• TASK GOAL: Please restate, word for word, the lines below that begin at the one with "hold there. -/" and end at the one with "State.reset.hp.state = .down". Leave out all other lines.

(Collected data)
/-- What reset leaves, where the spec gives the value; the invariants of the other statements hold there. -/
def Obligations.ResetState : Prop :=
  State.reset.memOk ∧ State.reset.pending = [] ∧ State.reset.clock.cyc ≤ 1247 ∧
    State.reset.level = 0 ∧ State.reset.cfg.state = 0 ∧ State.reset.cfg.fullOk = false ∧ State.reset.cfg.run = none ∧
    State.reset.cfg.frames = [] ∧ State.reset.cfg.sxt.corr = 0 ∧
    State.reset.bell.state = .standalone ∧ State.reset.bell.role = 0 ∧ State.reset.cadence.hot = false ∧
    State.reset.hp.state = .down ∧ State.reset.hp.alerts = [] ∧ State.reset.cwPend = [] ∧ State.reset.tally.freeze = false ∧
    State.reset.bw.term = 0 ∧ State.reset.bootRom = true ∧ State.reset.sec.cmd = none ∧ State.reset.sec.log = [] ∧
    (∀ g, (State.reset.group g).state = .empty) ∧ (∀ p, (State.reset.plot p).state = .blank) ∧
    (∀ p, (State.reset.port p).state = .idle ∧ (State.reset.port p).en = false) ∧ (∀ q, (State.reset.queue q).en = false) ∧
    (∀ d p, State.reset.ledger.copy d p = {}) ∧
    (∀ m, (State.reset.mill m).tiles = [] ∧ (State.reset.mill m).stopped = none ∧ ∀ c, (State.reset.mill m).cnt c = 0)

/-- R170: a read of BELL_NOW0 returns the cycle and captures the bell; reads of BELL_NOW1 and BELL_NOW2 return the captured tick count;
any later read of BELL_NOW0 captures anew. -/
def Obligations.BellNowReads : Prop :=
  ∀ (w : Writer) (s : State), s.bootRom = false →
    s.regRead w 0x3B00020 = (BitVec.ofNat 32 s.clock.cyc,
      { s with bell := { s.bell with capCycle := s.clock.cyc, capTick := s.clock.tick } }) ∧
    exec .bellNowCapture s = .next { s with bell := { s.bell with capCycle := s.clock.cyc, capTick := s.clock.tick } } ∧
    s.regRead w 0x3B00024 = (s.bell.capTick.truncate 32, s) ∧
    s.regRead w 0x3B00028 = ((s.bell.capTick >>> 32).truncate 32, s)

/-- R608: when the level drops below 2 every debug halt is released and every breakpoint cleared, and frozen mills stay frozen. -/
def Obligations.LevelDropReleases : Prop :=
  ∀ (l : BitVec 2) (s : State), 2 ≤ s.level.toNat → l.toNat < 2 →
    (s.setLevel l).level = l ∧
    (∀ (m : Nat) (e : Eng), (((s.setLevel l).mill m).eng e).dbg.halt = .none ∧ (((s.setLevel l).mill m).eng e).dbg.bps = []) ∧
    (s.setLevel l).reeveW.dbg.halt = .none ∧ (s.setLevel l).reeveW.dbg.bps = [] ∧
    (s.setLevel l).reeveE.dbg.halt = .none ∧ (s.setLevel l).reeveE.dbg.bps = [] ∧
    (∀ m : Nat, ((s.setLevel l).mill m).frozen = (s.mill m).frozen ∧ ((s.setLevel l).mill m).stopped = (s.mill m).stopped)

==

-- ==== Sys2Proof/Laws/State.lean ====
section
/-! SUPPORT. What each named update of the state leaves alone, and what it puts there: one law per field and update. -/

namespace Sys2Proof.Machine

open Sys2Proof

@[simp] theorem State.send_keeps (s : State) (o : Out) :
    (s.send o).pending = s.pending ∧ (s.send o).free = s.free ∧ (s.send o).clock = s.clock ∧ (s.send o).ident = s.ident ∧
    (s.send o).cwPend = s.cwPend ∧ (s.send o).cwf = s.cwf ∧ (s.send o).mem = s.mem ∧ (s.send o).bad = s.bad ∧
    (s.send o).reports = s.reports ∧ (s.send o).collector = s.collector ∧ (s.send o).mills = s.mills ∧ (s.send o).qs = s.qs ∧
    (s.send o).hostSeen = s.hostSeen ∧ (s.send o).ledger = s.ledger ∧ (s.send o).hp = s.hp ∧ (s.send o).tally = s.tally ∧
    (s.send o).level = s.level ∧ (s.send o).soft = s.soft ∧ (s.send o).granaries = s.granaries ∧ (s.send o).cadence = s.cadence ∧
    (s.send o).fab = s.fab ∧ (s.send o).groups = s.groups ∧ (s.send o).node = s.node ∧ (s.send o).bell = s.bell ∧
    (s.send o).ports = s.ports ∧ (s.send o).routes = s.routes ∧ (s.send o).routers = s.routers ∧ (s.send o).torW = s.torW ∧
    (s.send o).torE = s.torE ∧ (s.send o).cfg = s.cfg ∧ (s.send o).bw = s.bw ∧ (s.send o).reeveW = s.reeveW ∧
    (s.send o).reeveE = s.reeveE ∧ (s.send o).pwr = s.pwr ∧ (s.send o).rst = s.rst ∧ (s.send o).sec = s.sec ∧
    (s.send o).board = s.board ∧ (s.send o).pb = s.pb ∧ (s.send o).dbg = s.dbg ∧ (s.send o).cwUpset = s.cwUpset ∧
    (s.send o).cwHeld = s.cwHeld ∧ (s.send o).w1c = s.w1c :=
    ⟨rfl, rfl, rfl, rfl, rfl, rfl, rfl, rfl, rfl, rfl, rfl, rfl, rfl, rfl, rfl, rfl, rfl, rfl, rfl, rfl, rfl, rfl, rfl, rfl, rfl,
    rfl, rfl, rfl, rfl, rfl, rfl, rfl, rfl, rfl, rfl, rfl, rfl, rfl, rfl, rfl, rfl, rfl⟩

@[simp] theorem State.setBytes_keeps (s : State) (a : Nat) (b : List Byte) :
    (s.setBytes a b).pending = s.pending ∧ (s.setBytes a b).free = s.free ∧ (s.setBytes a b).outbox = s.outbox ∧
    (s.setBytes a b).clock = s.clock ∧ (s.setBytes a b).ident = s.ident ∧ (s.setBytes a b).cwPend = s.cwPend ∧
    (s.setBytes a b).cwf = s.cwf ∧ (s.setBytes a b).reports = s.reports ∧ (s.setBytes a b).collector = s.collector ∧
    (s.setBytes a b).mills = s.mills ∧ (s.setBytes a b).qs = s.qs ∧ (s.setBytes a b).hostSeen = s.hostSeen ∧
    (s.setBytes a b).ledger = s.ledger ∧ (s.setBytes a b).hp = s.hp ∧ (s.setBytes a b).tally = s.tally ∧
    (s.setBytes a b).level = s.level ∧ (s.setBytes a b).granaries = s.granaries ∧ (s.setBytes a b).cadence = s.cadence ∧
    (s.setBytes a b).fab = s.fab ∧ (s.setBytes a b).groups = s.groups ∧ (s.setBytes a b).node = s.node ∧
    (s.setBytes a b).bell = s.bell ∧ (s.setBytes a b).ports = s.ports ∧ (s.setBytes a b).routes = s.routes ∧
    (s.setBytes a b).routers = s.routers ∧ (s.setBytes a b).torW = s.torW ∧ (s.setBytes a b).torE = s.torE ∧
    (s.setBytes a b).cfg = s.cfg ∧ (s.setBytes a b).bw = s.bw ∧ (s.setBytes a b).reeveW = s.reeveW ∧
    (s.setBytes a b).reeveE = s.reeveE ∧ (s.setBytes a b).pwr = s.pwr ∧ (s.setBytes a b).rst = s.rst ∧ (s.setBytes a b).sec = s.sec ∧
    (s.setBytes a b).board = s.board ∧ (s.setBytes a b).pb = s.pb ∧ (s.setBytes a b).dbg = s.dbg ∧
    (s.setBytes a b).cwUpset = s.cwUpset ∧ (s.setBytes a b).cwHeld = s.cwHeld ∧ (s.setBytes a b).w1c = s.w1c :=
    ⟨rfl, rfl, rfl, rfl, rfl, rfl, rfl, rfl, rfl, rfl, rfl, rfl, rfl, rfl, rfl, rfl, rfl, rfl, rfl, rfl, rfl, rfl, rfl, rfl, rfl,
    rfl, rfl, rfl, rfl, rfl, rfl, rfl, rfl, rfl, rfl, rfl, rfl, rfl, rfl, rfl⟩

• WRITTEN RESPONSE:
/-- What reset leaves, where the spec gives the value; the invariants of the other statements hold there. -/
def Obligations.ResetState : Prop :=
  State.reset.memOk ∧ State.reset.pending = [] ∧ State.reset.clock.cyc ≤ 1247 ∧
    State.reset.level = 0 ∧ State.reset.cfg.state = 0 ∧ State.reset.cfg.fullOk = false ∧ State.reset.cfg.run = none ∧
    State.reset.cfg.frames = [] ∧ State.reset.cfg.sxt.corr = 0 ∧
    State.reset.bell.state = .standalone ∧ State.reset.bell.role = 0 ∧ State.reset.cadence.hot = false ∧
    State.reset.hp.state = .down ∧ State.reset.hp.alerts = [] ∧ State.reset.cwPend = [] ∧ State.reset.tally.freeze = false ∧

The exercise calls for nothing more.